The presently free-to-use chatbot ChatGPT created by Elon Musk and Sam Altman is garnering different responses and views from cybersecurity researchers. Bundled with a host of pros and cons, this chatbot claims to prevent cybercrime by detecting certain malicious activities but also encourages the same by reducing the time taken to create Proof of Concept.
It is argued that ChatGPT still requires human intervention to make it fully helpful and function to its best capacity.
Researchers at Cyble, the global threat intelligence SaaS provider published a blog outlining the limitations and predictions of using ChatGPT, which was launched by the research body OpenAI, last week.
The service has propelled in its service to over a million within a week of its launch. ChatGPT, where GPT stands for ‘generative pretrained transformer’, is a bot that can answer a variety of questions stored in its dataset.

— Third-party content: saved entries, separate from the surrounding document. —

-- ==== Sys2Proof/Decode.lean ====
section
/-! DEFINITION. Decoding a command word, and its encoder (`30_encoding.md` R92, R93, R94). -/

namespace Sys2Proof

/-- Why a CMD word names no command (R94). Raised by `decodeWord`; the CHECK step turns either into the error code
ILLEGAL_COMMAND (R205), so neither stops the machine. -/
inductive IllegalWord where
  /-- RSVD is 0 and OP is one of the reserved codes 0x0, 0x4 to 0xF. -/
  | reservedOp (op : BitVec 4)
  /-- RSVD is not 0, whatever OP is. -/
  | reservedBits (rsvd : BitVec 28)
deriving DecidableEq, Repr

/-- Field OP, bits 3:0 of a command word (R92). -/
def opField (w : Word) : BitVec 4 := w.extractLsb' 0 4

/-- Field RSVD, bits 31:4 of a command word (R92). -/
def rsvdField (w : Word) : BitVec 28 := w.extractLsb' 4 28

/-- The operation code a value of OP selects (R93). -/
def decodeOp (op : BitVec 4) : Option Instr :=
  if op = 0x1#4 then some .configure
  else if op = 0x2#4 then some .encode
  else if op = 0x3#4 then some .decode
  else none

/-- The command a CMD word selects, or the reason it selects none (R93, R94): the whole word is matched. -/
def decodeWord (w : Word) : Except IllegalWord Instr :=
  if rsvdField w = 0 then
    match decodeOp (opField w) with
    | some i => .ok i
    | none => .error (.reservedOp (opField w))
  else .error (.reservedBits (rsvdField w))

/-- The OP code of a command (R93). -/
def opcode : Instr → BitVec 4
  | .configure => 0x1#4
  | .encode => 0x2#4
  | .decode => 0x3#4

/-- The command word of a command: RSVD = 0 above OP (R92, R93). -/
def encode (i : Instr) : Word := 0#28 ++ opcode i

/-- The opcode table's view of the decoder: an instruction of `nbits` bits `w`, bits above `nbits` being 0. A command
word is exactly 32 bits (R92), so a number that does not fit them is no command. -/
def decodeTableWord (nbits w : Nat) : Option Instr :=
  if w % 2 ^ nbits < 2 ^ 32 then (decodeWord (BitVec.ofNat 32 (w % 2 ^ nbits))).toOption else none

end Sys2Proof
end

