/-! ### `State.select` -/

@[simp] theorem select_params (ns c : Nat) (s : State) : (s.select ns c).params = s.params := by unfold State.select; split <;> rfl
@[simp] theorem select_configured (ns c : Nat) (s : State) : (s.select ns c).configured = s.configured := by unfold State.select; split <;> rfl
@[simp] theorem select_busy (ns c : Nat) (s : State) : (s.select ns c).busy = s.busy := by unfold State.select; split <;> rfl
@[simp] theorem select_err (ns c : Nat) (s : State) : (s.select ns c).err = s.err := by unfold State.select; split <;> rfl
@[simp] theorem select_kIn (ns c : Nat) (s : State) : (s.select ns c).kIn = s.kIn := by unfold State.select; split <;> rfl
@[simp] theorem select_gIn (ns c : Nat) (s : State) : (s.select ns c).gIn = s.gIn := by unfold State.select; split <;> rfl
@[simp] theorem select_ctrlIn (ns c : Nat) (s : State) : (s.select ns c).ctrlIn = s.ctrlIn := by unfold State.select; split <;> rfl
@[simp] theorem select_genIn (ns c : Nat) (s : State) : (s.select ns c).genIn = s.genIn := by unfold State.select; split <;> rfl
@[simp] theorem select_inLen (ns c : Nat) (s : State) : (s.select ns c).inLen = s.inLen := by unfold State.select; split <;> rfl
@[simp] theorem select_outLen (ns c : Nat) (s : State) : (s.select ns c).outLen = s.outLen := by unfold State.select; split <;> rfl
@[simp] theorem select_k (ns c : Nat) (s : State) : (s.select ns c).k = s.k := by unfold State.select; split <;> rfl
@[simp] theorem select_g (ns c : Nat) (s : State) : (s.select ns c).g = s.g := by unfold State.select; split <;> rfl
@[simp] theorem select_ctrl (ns c : Nat) (s : State) : (s.select ns c).ctrl = s.ctrl := by unfold State.select; split <;> rfl
@[simp] theorem select_gen (ns c : Nat) (s : State) : (s.select ns c).gen = s.gen := by unfold State.select; split <;> rfl
@[simp] theorem select_inMem (ns c : Nat) (s : State) : (s.select ns c).inMem = s.inMem := by unfold State.select; split <;> rfl
@[simp] theorem select_outMem (ns c : Nat) (s : State) : (s.select ns c).outMem = s.outMem := by unfold State.select; split <;> rfl
@[simp] theorem select_encState (ns c : Nat) (s : State) : (s.select ns c).encState = s.encState := by unfold State.select; split <;> rfl
@[simp] theorem select_phase (ns c : Nat) (s : State) : (s.select ns c).phase = s.phase := by unfold State.select; split <;> rfl
@[simp] theorem select_opc (ns c : Nat) (s : State) : (s.select ns c).opc = s.opc := by unfold State.select; split <;> rfl
@[simp] theorem select_iIdx (ns c : Nat) (s : State) : (s.select ns c).iIdx = s.iIdx := by unfold State.select; split <;> rfl
@[simp] theorem select_nSteps (ns c : Nat) (s : State) : (s.select ns c).nSteps = s.nSteps := by unfold State.select; split <;> rfl
@[simp] theorem select_t (ns c : Nat) (s : State) : (s.select ns c).t = s.t := by unfold State.select; split <;> rfl
@[simp] theorem select_si (ns c : Nat) (s : State) : (s.select ns c).si = s.si := by unfold State.select; split <;> rfl
@[simp] theorem select_b (ns c : Nat) (s : State) : (s.select ns c).b = s.b := by unfold State.select; split <;> rfl
@[simp] theorem select_fst (ns c : Nat) (s : State) : (s.select ns c).fst = s.fst := by unfold State.select; split <;> rfl
@[simp] theorem select_freeEpoch (ns c : Nat) (s : State) : (s.select ns c).freeEpoch = s.freeEpoch := by unfold State.select; split <;> rfl
@[simp] theorem select_pollDue (ns c : Nat) (s : State) : (s.select ns c).pollDue = s.pollDue := by unfold State.select; split <;> rfl
@[simp] theorem select_hazard (ns c : Nat) (s : State) : (s.select ns c).hazard = s.hazard := by unfold State.select; split <;> rfl
@[simp] theorem select_schedule (ns c : Nat) (s : State) : (s.select ns c).schedule = s.schedule := by unfold State.select; split <;> rfl
@[simp] theorem select_reads (ns c : Nat) (s : State) : (s.select ns c).reads = s.reads := by unfold State.select; split <;> rfl

/-! ### `State.advance` -/

@[simp] theorem advance_params (s : State) : (s.advance).params = s.params := rfl
@[simp] theorem advance_configured (s : State) : (s.advance).configured = s.configured := rfl
@[simp] theorem advance_busy (s : State) : (s.advance).busy = s.busy := rfl
@[simp] theorem advance_err (s : State) : (s.advance).err = s.err := rfl
@[simp] theorem advance_kIn (s : State) : (s.advance).kIn = s.kIn := rfl
@[simp] theorem advance_gIn (s : State) : (s.advance).gIn = s.gIn := rfl
@[simp] theorem advance_ctrlIn (s : State) : (s.advance).ctrlIn = s.ctrlIn := rfl
@[simp] theorem advance_genIn (s : State) : (s.advance).genIn = s.genIn := rfl
@[simp] theorem advance_inLen (s : State) : (s.advance).inLen = s.inLen := rfl
@[simp] theorem advance_outLen (s : State) : (s.advance).outLen = s.outLen := rfl
@[simp] theorem advance_k (s : State) : (s.advance).k = s.k := rfl
@[simp] theorem advance_g (s : State) : (s.advance).g = s.g := rfl
@[simp] theorem advance_ctrl (s : State) : (s.advance).ctrl = s.ctrl := rfl
@[simp] theorem advance_gen (s : State) : (s.advance).gen = s.gen := rfl
@[simp] theorem advance_inMem (s : State) : (s.advance).inMem = s.inMem := rfl
@[simp] theorem advance_outMem (s : State) : (s.advance).outMem = s.outMem := rfl
@[simp] theorem advance_encState (s : State) : (s.advance).encState = s.encState := rfl
@[simp] theorem advance_cost (s : State) : (s.advance).cost = s.cost := rfl
@[simp] theorem advance_bp (s : State) : (s.advance).bp = s.bp := rfl
@[simp] theorem advance_opc (s : State) : (s.advance).opc = s.opc := rfl
@[simp] theorem advance_iIdx (s : State) : (s.advance).iIdx = s.iIdx := rfl
@[simp] theorem advance_nSteps (s : State) : (s.advance).nSteps = s.nSteps := rfl
@[simp] theorem advance_fst (s : State) : (s.advance).fst = s.fst := rfl
@[simp] theorem advance_freeEpoch (s : State) : (s.advance).freeEpoch = s.freeEpoch := rfl
@[simp] theorem advance_pollDue (s : State) : (s.advance).pollDue = s.pollDue := rfl
@[simp] theorem advance_hazard (s : State) : (s.advance).hazard = s.hazard := rfl
@[simp] theorem advance_schedule (s : State) : (s.advance).schedule = s.schedule := rfl
@[simp] theorem advance_reads (s : State) : (s.advance).reads = s.reads := rfl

Positive predictions of using ChatGPT
With its natural language, which has been sourced from famous chatrooms, Twitter and Reddit, ChatGPT can sound almost like a human with structured answers. It is predicted that ChatGPT will help create more automated tools to be used by cybersecurity and infosec companies.

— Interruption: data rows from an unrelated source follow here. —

-- ==== Sys2Proof/Laws/HostBus.lean ====
section
/-! SUPPORT. The host bus: addresses by region and offset, the one STATUS address, and what a read and a write of a
mapped target answer. -/

namespace Sys2Proof.Laws

open Sys2Proof.Machine Sys2Proof.Safety

variable {s : State}

/-- An address is its region and its offset (R61). -/
theorem addr_ext {a b : Word} (h1 : addrRegion a = addrRegion b) (h2 : addrOffset a = addrOffset b) : a = b := by
  rw [addrRegion_eq, addrRegion_eq] at h1
  rw [addrOffset_eq, addrOffset_eq] at h2
  apply BitVec.eq_of_toNat_eq
  omega

theorem toNat_add_ofNat {c : Word} {j : Nat} (h : c.toNat + j < 2 ^ 32) :
    (c + BitVec.ofNat 32 j).toNat = c.toNat + j := by
  simp [BitVec.toNat_add]; omega

/-- Only address 1 is STATUS (R62). -/
theorem isStatusRead_iff (s : State) (a : Word) : s.isStatusRead a = true ↔ a = 1 := by
  unfold State.isStatusRead
  rw [decide_eq_true_iff]
  constructor
  · intro h
    have h1 : addrRegion a = 0 := by
      unfold decodeAddr at h
      split_ifs at h with h1 h2 h3 h4 h5 <;> first | exact h1 | simp at h
    unfold decodeAddr at h
    rw [if_pos h1] at h
    unfold regTarget at h
    have : addrOffset a = 1 := by
      cases hf : fixedTarget (addrOffset a) with
      | some u =>
        rw [hf] at h; simp at h; subst h
        revert hf; unfold fixedTarget; split <;> intro hf <;> first | assumption | cases hf
      | none => rw [hf] at h; simp at h; unfold genTarget at h; split_ifs at h <;> simp at h
    exact addr_ext h1 this
  · rintro rfl; rfl

/-- Outside the busy window no command runs and none awaits its STATUS read (R234). -/
theorem pollWindow_eq_false (s : State) : s.pollWindow = false ↔ s.busy = false ∧ s.pollDue = false :=
  Bool.or_eq_false_iff

/-- The busy window (R234). -/
theorem pollWindow_eq_true (s : State) : s.pollWindow = true ↔ s.busy = true ∨ s.pollDue = true :=
  Bool.or_eq_true_iff

/-- Outside the busy window an access leaves no record (R234). -/
theorem noteAccess_outside (hw : s.pollWindow = false) : s.noteAccess = s := by
  rw [State.noteAccess, hw, Bool.or_false]

/-- A second access in the same window adds nothing to the record (R220: never cleared). -/
theorem hazard_recorded (s : State) :
    (s.noteAccess.hazard || s.noteAccess.pollWindow) = s.noteAccess.hazard := by
  change ((s.hazard || s.pollWindow) || s.pollWindow) = (s.hazard || s.pollWindow)
  rw [Bool.or_assoc, Bool.or_self]

/-- A write of a mapped target while BUSY = 0 (R64). -/
theorem hostWrite_of {a w : Word} {tgt : Target} (hb : s.busy = false) (h : decodeAddr s.params a = some tgt) :
    hostWrite a w s = .next (s.noteAccess.writeTarget tgt w) := by
  rw [hostWrite, if_neg (by simp [hb]), h]

/-- A read while BUSY = 0, or of STATUS (R63). -/
theorem hostRead_of {a v : Word} (hb : s.busy = true → s.isStatusRead a = true) (h : readWord a s = .ok v) :
    hostRead a s = .next (s.observe a v) := by
  rw [hostRead, if_neg (fun e => by
    rw [Bool.and_eq_true, Bool.not_eq_true'] at e
    rw [hb e.1] at e
    exact absurd e.2 (by decide)), h]

/-- A read of anything but STATUS while BUSY = 0 hands its word to the host, and is recorded where it breaks R234. -/
theorem hostRead_idle {a v : Word} (hb : s.busy = false) (hs : s.isStatusRead a = false) (h : readWord a s = .ok v) :
    hostRead a s = .next { s.noteAccess with reads := v :: s.reads } := by
  rw [hostRead_of (by simp [hb]) h, State.observe, hs]
  simp [State.noteAccess]

/-- What a write of any target leaves: the active configuration, STATUS but for BUSY, OUT_MEM, OUT_LEN, the trellis
memories and the recorded hazard (R64, R68). -/
theorem writeTarget_keeps (s : State) (tgt : Target) (w : Word) :
    (s.writeTarget tgt w).k = s.k ∧ (s.writeTarget tgt w).g = s.g ∧ (s.writeTarget tgt w).ctrl = s.ctrl ∧
    (s.writeTarget tgt w).gen = s.gen ∧ (s.writeTarget tgt w).configured = s.configured ∧
    (s.writeTarget tgt w).err = s.err ∧ (s.writeTarget tgt w).outMem = s.outMem ∧
    (s.writeTarget tgt w).outLen = s.outLen ∧ (s.writeTarget tgt w).cost = s.cost ∧
    (s.writeTarget tgt w).bp = s.bp ∧ (s.writeTarget tgt w).hazard = s.hazard := by
  cases tgt <;> exact ⟨rfl, rfl, rfl, rfl, rfl, rfl, rfl, rfl, rfl, rfl, rfl⟩

/-! ### The end of a run (R243) -/

/-- The end state says nothing of the HOST agent's own data. -/
@[simp] theorem endState_eraseHost (s : State) : (eraseHost s).endState = s.endState := rfl

/-- A run is over exactly when no host turn is left and PHASE = IDLE. -/
theorem runOver_iff (s : State) : s.runOver = true ↔ (∀ op, Turn.host op ∉ s.schedule) ∧ s.phase = .idle := by
  rw [State.runOver, Bool.and_eq_true, decide_eq_true_iff, Bool.not_eq_true', List.any_eq_false]
  refine and_congr_left fun _ => ⟨fun h op hm => h _ hm rfl, fun h x hm => ?_⟩
  cases x with
  | host op => exact absurd hm (h op)
  | engine => simp [Turn.isHost]

end Sys2Proof.Laws
end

Moreover, the open-Source community can look forward to the creation of custom scripts in the public domain. It can help identify new threats with the correlation and open-source intelligence (OSINT) investigations that are needed by researchers.
ChatGPT can also help create a virtual machine, as shown below:
ChatGPT can be used to scan open ports and vulnerabilities by working on a Python script as shown below:
Digital forensics investigators using ChatGPT to form custom script to check on the network traffic, DNSquery and response address:
A boon to researchers
Besides this, malware researchers can identify complex algorithms, and encryption logic, and understand IDA Pro pseudocode with the help of ChatGPT. It can also help bug bounty researchers to grasp the full severity of vulnerabilities found, to work on scripts for functions such as reconnaissance, and crawling domains to find admin login pages.

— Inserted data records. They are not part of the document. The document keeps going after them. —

-- ==== Sys2Proof/Tests/Slice0.lean ====
section
/-! SUPPORT. The model's own tests: well-formedness, command words written out bit by bit, single steps with results
taken from spec/95_test_vectors.md and the worked traces of R142, R167 and R190, and a witness for the hypotheses of
every statement. -/

namespace Sys2Proof.Tests

open Sys2Proof.Machine Sys2Proof.Safety

/-! ### Well-formedness -/

/-- Small parameters R6 admits: 2^5 - 1 > 16. -/
def small : Params := { kMax := 3, gMax := 2, lMax := 16, nMax := 8, costW := 5 }

theorem test_wf_commands :
    Instr.wellFormed .configure = true ∧ Instr.wellFormed .encode = true ∧ Instr.wellFormed .decode = true := by decide

theorem test_wf_params : small.legal ∧ Params.widest.legal := by decide

/-- R6: each bound refuses a value just outside it. -/
theorem test_illFormed_kMax : ¬ { small with kMax := 0 }.legal ∧ ¬ { small with kMax := 33 }.legal := by decide

theorem test_illFormed_gMax : ¬ { small with gMax := 0 }.legal ∧ ¬ { small with gMax := 257 }.legal := by decide

theorem test_illFormed_lMax :
    ¬ { small with lMax := 0 }.legal ∧ ¬ { small with lMax := 2 ^ 28 + 1, costW := 40 }.legal := by decide

theorem test_illFormed_nMax : ¬ { small with nMax := 0 }.legal ∧ ¬ { small with nMax := 17 }.legal := by decide

theorem test_illFormed_costW : ¬ { small with costW := 4 }.legal := by decide

/-! ### Command words, written out from R92 and R93: RSVD in bits 31 to 4, OP in bits 3 to 0 -/

theorem test_decode_configure :
    decodeWord 0b0000_0000_0000_0000_0000_0000_0000_0001#32 = .ok .configure := by decide

theorem test_decode_encode :
    decodeWord 0b0000_0000_0000_0000_0000_0000_0000_0010#32 = .ok .encode := by decide

theorem test_decode_decode :
    decodeWord 0b0000_0000_0000_0000_0000_0000_0000_0011#32 = .ok .decode := by decide

/-- R94: OP 0x0, 0x4 and 0xF are reserved. -/
theorem test_decode_reservedOp :
    decodeWord 0b0000_0000_0000_0000_0000_0000_0000_0000#32 = .error (.reservedOp 0x0#4) ∧
    decodeWord 0b0000_0000_0000_0000_0000_0000_0000_0100#32 = .error (.reservedOp 0x4#4) ∧
    decodeWord 0b0000_0000_0000_0000_0000_0000_0000_1111#32 = .error (.reservedOp 0xF#4) := by decide

/-- R94: RSVD not 0 is illegal whatever OP is: 0x11 and 0x80000002. -/
theorem test_decode_reservedBits :
    decodeWord 0b0000_0000_0000_0000_0000_0000_0001_0001#32 = .error (.reservedBits 1#28) ∧
    decodeWord 0b1000_0000_0000_0000_0000_0000_0000_0010#32 = .error (.reservedBits 0x8000000#28) := by decide

theorem test_encode_words :
    encode .configure = 0x00000001#32 ∧ encode .encode = 0x00000002#32 ∧ encode .decode = 0x00000003#32 := by decide

/-! ### States: the code of R142 and R167, K = 3, GEN = [7, 5], under the small parameters -/

/-- After reset, the host has staged K_IN = 3, G_IN = 2, GEN_IN = [7, 5]. -/
def staged : State := { State.resetWith small 0 with kIn := 3, gIn := 2, genIn := [7, 5] }

/-- That configuration is active. -/
def active : State := { staged with k := 3, g := 2, gen := [7, 5], configured := true }

/-- A command is in progress in phase `p`. -/
def running (s : State) (w : Word) (p : Phase) : State :=
  { s with opc := w, busy := true, phase := p, pollDue := true }

/-- IN_MEM = [1, 0, 1], IN_LEN = 3. -/
def loaded3 : State := { active with inMem := [(0, 1), (1, 0), (2, 1)], inLen := 3 }

/-- IN_MEM = [1, 1, 1, 0], IN_LEN = 4: the first two groups of V1.2. -/
def loaded4 : State := { active with inMem := [(0, 1), (1, 1), (2, 1), (3, 0)], inLen := 4 }

/-- CHECK of each command. -/
def checkConfigure : State := running staged 1 .check
def checkEncode : State := running loaded3 2 .check
def checkDecode : State := running loaded4 3 .check

/-- A command has completed and the host has not read STATUS yet: R234's window is still open. -/
def unread : State := { active with pollDue := true }

/-- CFG_COMMIT. -/
def committing : State := running staged 1 .cfgCommit

/-- ENC_STEP at `I = i` with ENC_STATE = `e`. -/
def encoding (i : Word) (e : Nat) : State := { running loaded3 2 .encStep with iIdx := i, encState := e }

/-- DEC_INIT with `N = 2`. -/
def initialising : State := { running loaded4 3 .decInit with nSteps := 2 }

/-- What `x` answers with is a next state that meets `p`. -/
def answers (x : Host.Outcome State Fault Refusal) (p : State → Bool) : Bool :=
  match x with
  | .next t => p t
  | .fault _ => false
  | .refused _ => false

/-! ### Single steps -/

/-- Vector C-5: CTRL_IN = 0xFFFFFFFF stores 1, and the commit copies K, G, CTRL and GEN. -/
theorem test_configure_commit :
    answers (exec .configure { committing with ctrlIn := bit0Word 0xFFFFFFFF }) (fun t =>
      t.k = 3 ∧ t.g = 2 ∧ t.ctrl = 1 ∧ t.gen = [7, 5] ∧ t.statusWord = 0x00000001) = true := by decide

/-- Vector C-10 with K_MAX = 3: K_IN = 33 and G_IN = 0 is INVALID_CONFIGURATION, before CAPACITY. -/
theorem test_configure_invalid_first :
    answers (exec .configure { checkConfigure with kIn := 33, gIn := 0 }) (fun t => t.statusWord = 0x00000010) = true := by
  decide

/-- R142, step 0: state 00, input 1, combined 001, outputs 1 1, next state 01. -/
theorem test_encode_first_bit :
    answers (exec .encode (encoding 0 0)) (fun t =>
      t.outMem = [(0, 1), (1, 1)] ∧ t.encState = 0b01 ∧ t.iIdx = 1) = true := by decide

/-- R142, step 2: state 10, input 1, combined 101, outputs 0 0, next state 01; the group goes to OUT_MEM[4..5]. -/
theorem test_encode_third_bit :
    answers (exec .encode (encoding 2 0b10)) (fun t =>
      t.outMem = [(4, 0), (5, 0)] ∧ t.encState = 0b01 ∧ t.iIdx = 3) = true := by decide

/-- R167 with column 1 filled: COST[1] = [2, 0, INF, INF]; the second input group is [1, 0], as in V1.2. -/
def column2 : State :=
  { running loaded4 3 .decAcs with
    nSteps := 2
    t := 1
    si := 1
    cost := [(0, 0), (1, 31), (2, 31), (3, 31), (4, 2), (5, 0), (6, 31), (7, 31), (8, 3), (9, 3), (10, 31), (11, 31)] }

/-- R167, row t = 2, state 2: cost 0, entry (1, 0), from state 1 by bit 0. -/
theorem test_decode_acs :
    answers (exec .decode column2) (fun t =>
      t.costAt 2 2 = 0 ∧ t.bpAt 2 2 = ⟨true, 1, 0⟩ ∧ t.b = 1 ∧ t.si = 1) = true := by decide

/-- The forward pass of one step, K = 2, G = 1, GEN = [3], input [1]: from state 0, bit 0 expects 0 and costs 1, bit 1
expects 1 and costs 0. Traceback then holds state 1 and decides 1. -/
def tracing : State :=
  { running { active with k := 2, g := 1, gen := [3, 0], inMem := [(0, 1)], inLen := 1 } 3 .decTb with
    nSteps := 1
    t := 1
    fst := 1
    cost := [(0, 0), (1, 31), (2, 1), (3, 0)]
    bp := [(0, ⟨false, 0, 0⟩), (1, ⟨false, 0, 0⟩), (2, ⟨true, 0, 0⟩), (3, ⟨true, 0, 1⟩)] }

/-- R183, R184: the decision bit goes to OUT_MEM[T-1], FST to the predecessor. -/
theorem test_decode_traceback :
    answers (exec .decode tracing) (fun t => t.outMem = [(0, 1)] ∧ t.fst = 0 ∧ t.t = 0) = true := by decide

/-- The same trellis before its only column is filled: `T = 0`. -/
def forward : State :=
  { tracing with
    phase := .decAcs
    t := 0
    fst := 0
    cost := [(0, 0), (1, 31), (2, 31), (3, 31)]
    bp := [(0, ⟨false, 0, 0⟩), (1, ⟨false, 0, 0⟩), (2, ⟨false, 0, 0⟩), (3, ⟨false, 0, 0⟩)] }

/-- The same trellis with its column filled, before the terminal state is chosen. -/
def selecting : State := { tracing with phase := .decSel, fst := 0 }

/-- The decision is made: `T = 0`. -/
def traced : State := { tracing with t := 0, fst := 0, outMem := [(0, 1)] }

/-- R21, R26, R63, R64, R234: after completion, before STATUS is read with BUSY = 0, a read of OUT_LEN returns it and a
CMD write is accepted, and each records the hazard; outside the window neither does. -/
theorem test_unread_recorded :
    answers (hostRead 0x00000006 unread) (fun t => t.reads = [0] ∧ t.hazard = true) = true ∧
    answers (hostWrite 0x00000000 2 unread) (fun t => t.opc = 2 ∧ t.busy = true ∧ t.hazard = true) = true ∧
    answers (hostRead 0x00000006 active) (fun t => t.reads = [0] ∧ t.hazard = false) = true := by decide

/-- R220 (d), H-13: while BUSY = 1 a read of OUT_LEN and a second CMD write fault. -/
theorem test_busy_faults :
    hostRead 0x00000006 checkEncode = .fault .busyHazard ∧ hostWrite 0x00000000 1 checkEncode = .fault .busyHazard :=
  ⟨rfl, rfl⟩

/-- R234, R95: the STATUS read that returns BUSY = 0 (here 0x00000001) closes the window; one with BUSY = 1 does not. -/
theorem test_status_closes_window :
    answers (hostRead 0x00000001 unread) (fun t => t.pollWindow = false ∧ t.reads = [0x00000001]) = true ∧
    answers (hostRead 0x00000001 checkEncode) (fun t => t.pollWindow = true ∧ t.reads = [0x00000003]) = true := by
  decide

/-- R243: the run is over once no host turn is left and PHASE is IDLE, not while a command is in progress or a
transaction is left. -/
theorem test_run_over :
    active.runOver = true ∧ { active with schedule := [.engine] }.runOver = true ∧ committing.runOver = false ∧
    { active with schedule := [.host (.read 1)] }.runOver = false := by decide

/-! ### The host's two questions -/

/-- From reset, ENCODE with nothing configured is NOT_CONFIGURED: STATUS = 0x30 (R131, R95). -/
theorem test_withFetchWord :
    decodeTableWord 32 0b10 = some .encode ∧
    answers (step (State.reset.withFetchWord 32 0b10)) (fun t => t.statusWord = 0x00000030) = true := by decide

/-! ### The invariants at these states -/

/-- The clauses of `TrellisInv` over the finitely many cells they speak of. -/
def cellOk (s : State) (t st : Nat) : Bool :=
  decide (s.costAt t st ≤ t * s.gNum) && (decide (t ≠ 0) || decide (st = 0)) &&
  (decide (t = 0) ||
    ((s.bpAt t st).valid && decide ((s.bpAt t st).pred < s.stateCount) &&
      decide (s.costAt (t - 1) (s.bpAt t st).pred ≠ s.inf) &&
      decide (s.nextState (shiftIn (s.bpAt t st).pred (s.bpAt t st).dec) = st)))

theorem cellSound_of_cellOk {s : State} {t st : Nat} (h : cellOk s t st = true) : CellSound s t st := by
  simp only [cellOk, Bool.and_eq_true, Bool.or_eq_true, decide_eq_true_eq] at h
  obtain ⟨⟨h1, h2⟩, h3⟩ := h
  refine ⟨h1, fun e => h2.resolve_left fun n => n e, fun t' e => ?_⟩
  obtain ⟨⟨⟨a, b⟩, c⟩, d⟩ := h3.resolve_left (by omega)
  subst e
  exact ⟨a, b, c, d⟩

Moreover, Android researchers can create Frida scripts for operations including unpacking, and SSL pinning.
The flip side of ChatGPT
It is a possibility that ChatGPT can be misused by threat actors. Such as the mass exploitation of new vulnerabilities within hours of their discovery and streamlining the approach for reconnaissance to increase the chances of cyberattacks.
Furthermore, hacktivist groups may exploit ChatGPT by exfiltrating data from hacked systems. Previously detected malware strains can also be worked upon to enhance their impact on the changing trends and requirements.
Wide-scale social engineering attacks on companies, both public and private, are also expected to increase and evolve with the help of ChatGPT. The dark web might see more data leaks on it using automated scripts.